Segment Start: Provided data

/-! ### modCore -/

@[simp] theorem modCore_agenda (s : State) (c : Nat) (f : Core → Core) : (modCore s c f).agenda = s.agenda := rfl
@[simp] theorem modCore_cur (s : State) (c : Nat) (f : Core → Core) : (modCore s c f).cur = s.cur := rfl
@[simp] theorem modCore_curSeq (s : State) (c : Nat) (f : Core → Core) : (modCore s c f).curSeq = s.curSeq := rfl
@[simp] theorem modCore_freeCtr (s : State) (c : Nat) (f : Core → Core) : (modCore s c f).freeCtr = s.freeCtr := rfl
@[simp] theorem modCore_outbox (s : State) (c : Nat) (f : Core → Core) : (modCore s c f).outbox = s.outbox := rfl
@[simp] theorem modCore_issued (s : State) (c : Nat) (f : Core → Core) : (modCore s c f).issued = s.issued := rfl
@[simp] theorem modCore_dtime (s : State) (c : Nat) (f : Core → Core) : (modCore s c f).dtime = s.dtime := rfl
@[simp] theorem modCore_slew (s : State) (c : Nat) (f : Core → Core) : (modCore s c f).slew = s.slew := rfl
@[simp] theorem modCore_pkg (s : State) (c : Nat) (f : Core → Core) : (modCore s c f).pkg = s.pkg := rfl
@[simp] theorem modCore_pkgs (s : State) (c : Nat) (f : Core → Core) : (modCore s c f).pkgs = s.pkgs := rfl
@[simp] theorem modCore_denied (s : State) (c : Nat) (f : Core → Core) : (modCore s c f).denied = s.denied := rfl
@[simp] theorem modCore_noRoute (s : State) (c : Nat) (f : Core → Core) : (modCore s c f).noRoute = s.noRoute := rfl
@[simp] theorem modCore_hostRoutes (s : State) (c : Nat) (f : Core → Core) : (modCore s c f).hostRoutes = s.hostRoutes := rfl
@[simp] theorem modCore_noSwitch (s : State) (c : Nat) (f : Core → Core) : (modCore s c f).noSwitch = s.noSwitch := rfl
@[simp] theorem modCore_inHigh (s : State) (c : Nat) (f : Core → Core) : (modCore s c f).inHigh = s.inHigh := rfl
@[simp] theorem modCore_mem (s : State) (c : Nat) (f : Core → Core) : (modCore s c f).mem = s.mem := rfl
@[simp] theorem modCore_behind (s : State) (c : Nat) (f : Core → Core) : (modCore s c f).behind = s.behind := rfl
@[simp] theorem modCore_poison (s : State) (c : Nat) (f : Core → Core) : (modCore s c f).poison = s.poison := rfl
@[simp] theorem modCore_mgmt (s : State) (c : Nat) (f : Core → Core) : (modCore s c f).mgmt = s.mgmt := rfl
@[simp] theorem modCore_pools (s : State) (c : Nat) (f : Core → Core) : (modCore s c f).pools = s.pools := rfl
@[simp] theorem modCore_grids (s : State) (c : Nat) (f : Core → Core) : (modCore s c f).grids = s.grids := rfl
@[simp] theorem modCore_gridCtr (s : State) (c : Nat) (f : Core → Core) : (modCore s c f).gridCtr = s.gridCtr := rfl
@[simp] theorem modCore_teams (s : State) (c : Nat) (f : Core → Core) : (modCore s c f).teams = s.teams := rfl
@[simp] theorem modCore_groups (s : State) (c : Nat) (f : Core → Core) : (modCore s c f).groups = s.groups := rfl
@[simp] theorem modCore_uidCtr (s : State) (c : Nat) (f : Core → Core) : (modCore s c f).uidCtr = s.uidCtr := rfl
@[simp] theorem modCore_spaces (s : State) (c : Nat) (f : Core → Core) : (modCore s c f).spaces = s.spaces := rfl
@[simp] theorem modCore_cores (s : State) (c : Nat) (f : Core → Core) : (modCore s c f).cores = kset s.cores c (f (coreAt s c)) := rfl
@[simp] theorem modCore_routeq (s : State) (c : Nat) (f : Core → Core) : (modCore s c f).routeq = s.routeq := rfl
@[simp] theorem modCore_opCtr (s : State) (c : Nat) (f : Core → Core) : (modCore s c f).opCtr = s.opCtr := rfl
@[simp] theorem modCore_coh (s : State) (c : Nat) (f : Core → Core) : (modCore s c f).coh = s.coh := rfl
@[simp] theorem modCore_seqs (s : State) (c : Nat) (f : Core → Core) : (modCore s c f).seqs = s.seqs := rfl
@[simp] theorem modCore_colls (s : State) (c : Nat) (f : Core → Core) : (modCore s c f).colls = s.colls := rfl
@[simp] theorem modCore_collCtr (s : State) (c : Nat) (f : Core → Core) : (modCore s c f).collCtr = s.collCtr := rfl
@[simp] theorem modCore_windows (s : State) (c : Nat) (f : Core → Core) : (modCore s c f).windows = s.windows := rfl
@[simp] theorem modCore_notes (s : State) (c : Nat) (f : Core → Core) : (modCore s c f).notes = s.notes := rfl
@[simp] theorem modCore_peers (s : State) (c : Nat) (f : Core → Core) : (modCore s c f).peers = s.peers := rfl
@[simp] theorem modCore_links (s : State) (c : Nat) (f : Core → Core) : (modCore s c f).links = s.links := rfl
@[simp] theorem modCore_protErrs (s : State) (c : Nat) (f : Core → Core) : (modCore s c f).protErrs = s.protErrs := rfl
@[simp] theorem modCore_rings (s : State) (c : Nat) (f : Core → Core) : (modCore s c f).rings = s.rings := rfl
@[simp] theorem modCore_ctls (s : State) (c : Nat) (f : Core → Core) : (modCore s c f).ctls = s.ctls := rfl
@[simp] theorem modCore_islands (s : State) (c : Nat) (f : Core → Core) : (modCore s c f).islands = s.islands := rfl
@[simp] theorem modCore_retired (s : State) (c : Nat) (f : Core → Core) : (modCore s c f).retired = s.retired := rfl
@[simp] theorem modCore_ec (s : State) (c : Nat) (f : Core → Core) : (modCore s c f).ec = s.ec := rfl
@[simp] theorem modCore_badSlots (s : State) (c : Nat) (f : Core → Core) : (modCore s c f).badSlots = s.badSlots := rfl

Segment End: Provided data

Word for word, copy out the records.

/-! ### modCore -/

@[simp] theorem modCore_agenda (s : State) (c : Nat) (f : Core → Core) : (modCore s c f).agenda = s.agenda := rfl
@[simp] theorem modCore_cur (s : State) (c : Nat) (f : Core → Core) : (modCore s c f).cur = s.cur := rfl
@[simp] theorem modCore_curSeq (s : State) (c : Nat) (f : Core → Core) : (modCore s c f).curSeq = s.curSeq := rfl
@[simp] theorem modCore_freeCtr (s : State) (c : Nat) (f : Core → Core) : (modCore s c f).freeCtr = s.freeCtr := rfl
@[simp] theorem modCore_outbox (s : State) (c : Nat) (f : Core → Core) : (modCore s c f).outbox = s.outbox := rfl
@[simp] theorem modCore_issued (s : State) (c : Nat) (f : Core → Core) : (modCore s c f).issued = s.issued := rfl
@[simp] theorem modCore_dtime (s : State) (c : Nat) (f : Core → Core) : (modCore s c f).dtime = s.dtime := rfl
@[simp] theorem modCore_slew (s : State) (c : Nat) (f : Core → Core) : (modCore s c f).slew = s.slew := rfl
@[simp] theorem modCore_pkg (s : State) (c : Nat) (f : Core → Core) : (modCore s c f).pkg = s.pkg := rfl
@[simp] theorem modCore_pkgs (s : State) (c : Nat) (f : Core → Core) : (modCore s c f).pkgs = s.pkgs := rfl
@[simp] theorem modCore_denied (s : State) (c : Nat) (f : Core → Core) : (modCore s c f).denied = s.denied := rfl
@[simp] theorem modCore_noRoute (s : State) (c : Nat) (f : Core → Core) : (modCore s c f).noRoute = s.noRoute := rfl
@[simp] theorem modCore_hostRoutes (s : State) (c : Nat) (f : Core → Core) : (modCore s c f).hostRoutes = s.hostRoutes := rfl
@[simp] theorem modCore_noSwitch (s : State) (c : Nat) (f : Core → Core) : (modCore s c f).noSwitch = s.noSwitch := rfl
@[simp] theorem modCore_inHigh (s : State) (c : Nat) (f : Core → Core) : (modCore s c f).inHigh = s.inHigh := rfl
@[simp] theorem modCore_mem (s : State) (c : Nat) (f : Core → Core) : (modCore s c f).mem = s.mem := rfl
@[simp] theorem modCore_behind (s : State) (c : Nat) (f : Core → Core) : (modCore s c f).behind = s.behind := rfl
@[simp] theorem modCore_poison (s : State) (c : Nat) (f : Core → Core) : (modCore s c f).poison = s.poison := rfl
@[simp] theorem modCore_mgmt (s : State) (c : Nat) (f : Core → Core) : (modCore s c f).mgmt = s.mgmt := rfl
@[simp] theorem modCore_pools (s : State) (c : Nat) (f : Core → Core) : (modCore s c f).pools = s.pools := rfl
@[simp] theorem modCore_grids (s : State) (c : Nat) (f : Core → Core) : (modCore s c f).grids = s.grids := rfl
@[simp] theorem modCore_gridCtr (s : State) (c : Nat) (f : Core → Core) : (modCore s c f).gridCtr = s.gridCtr := rfl
@[simp] theorem modCore_teams (s : State) (c : Nat) (f : Core → Core) : (modCore s c f).teams = s.teams := rfl
@[simp] theorem modCore_groups (s : State) (c : Nat) (f : Core → Core) : (modCore s c f).groups = s.groups := rfl
@[simp] theorem modCore_uidCtr (s : State) (c : Nat) (f : Core → Core) : (modCore s c f).uidCtr = s.uidCtr := rfl
@[simp] theorem modCore_spaces (s : State) (c : Nat) (f : Core → Core) : (modCore s c f).spaces = s.spaces := rfl
@[simp] theorem modCore_cores (s : State) (c : Nat) (f : Core → Core) : (modCore s c f).cores = kset s.cores c (f (coreAt s c)) := rfl
@[simp] theorem modCore_routeq (s : State) (c : Nat) (f : Core → Core) : (modCore s c f).routeq = s.routeq := rfl
@[simp] theorem modCore_opCtr (s : State) (c : Nat) (f : Core → Core) : (modCore s c f).opCtr = s.opCtr := rfl
@[simp] theorem modCore_coh (s : State) (c : Nat) (f : Core → Core) : (modCore s c f).coh = s.coh := rfl
@[simp] theorem modCore_seqs (s : State) (c : Nat) (f : Core → Core) : (modCore s c f).seqs = s.seqs := rfl
@[simp] theorem modCore_colls (s : State) (c : Nat) (f : Core → Core) : (modCore s c f).colls = s.colls := rfl
@[simp] theorem modCore_collCtr (s : State) (c : Nat) (f : Core → Core) : (modCore s c f).collCtr = s.collCtr := rfl
@[simp] theorem modCore_windows (s : State) (c : Nat) (f : Core → Core) : (modCore s c f).windows = s.windows := rfl
@[simp] theorem modCore_notes (s : State) (c : Nat) (f : Core → Core) : (modCore s c f).notes = s.notes := rfl
@[simp] theorem modCore_peers (s : State) (c : Nat) (f : Core → Core) : (modCore s c f).peers = s.peers := rfl
@[simp] theorem modCore_links (s : State) (c : Nat) (f : Core → Core) : (modCore s c f).links = s.links := rfl
@[simp] theorem modCore_protErrs (s : State) (c : Nat) (f : Core → Core) : (modCore s c f).protErrs = s.protErrs := rfl
@[simp] theorem modCore_rings (s : State) (c : Nat) (f : Core → Core) : (modCore s c f).rings = s.rings := rfl
@[simp] theorem modCore_ctls (s : State) (c : Nat) (f : Core → Core) : (modCore s c f).ctls = s.ctls := rfl
@[simp] theorem modCore_islands (s : State) (c : Nat) (f : Core → Core) : (modCore s c f).islands = s.islands := rfl
@[simp] theorem modCore_retired (s : State) (c : Nat) (f : Core → Core) : (modCore s c f).retired = s.retired := rfl
@[simp] theorem modCore_ec (s : State) (c : Nat) (f : Core → Core) : (modCore s c f).ec = s.ec := rfl
@[simp] theorem modCore_badSlots (s : State) (c : Nat) (f : Core → Core) : (modCore s c f).badSlots = s.badSlots := rfl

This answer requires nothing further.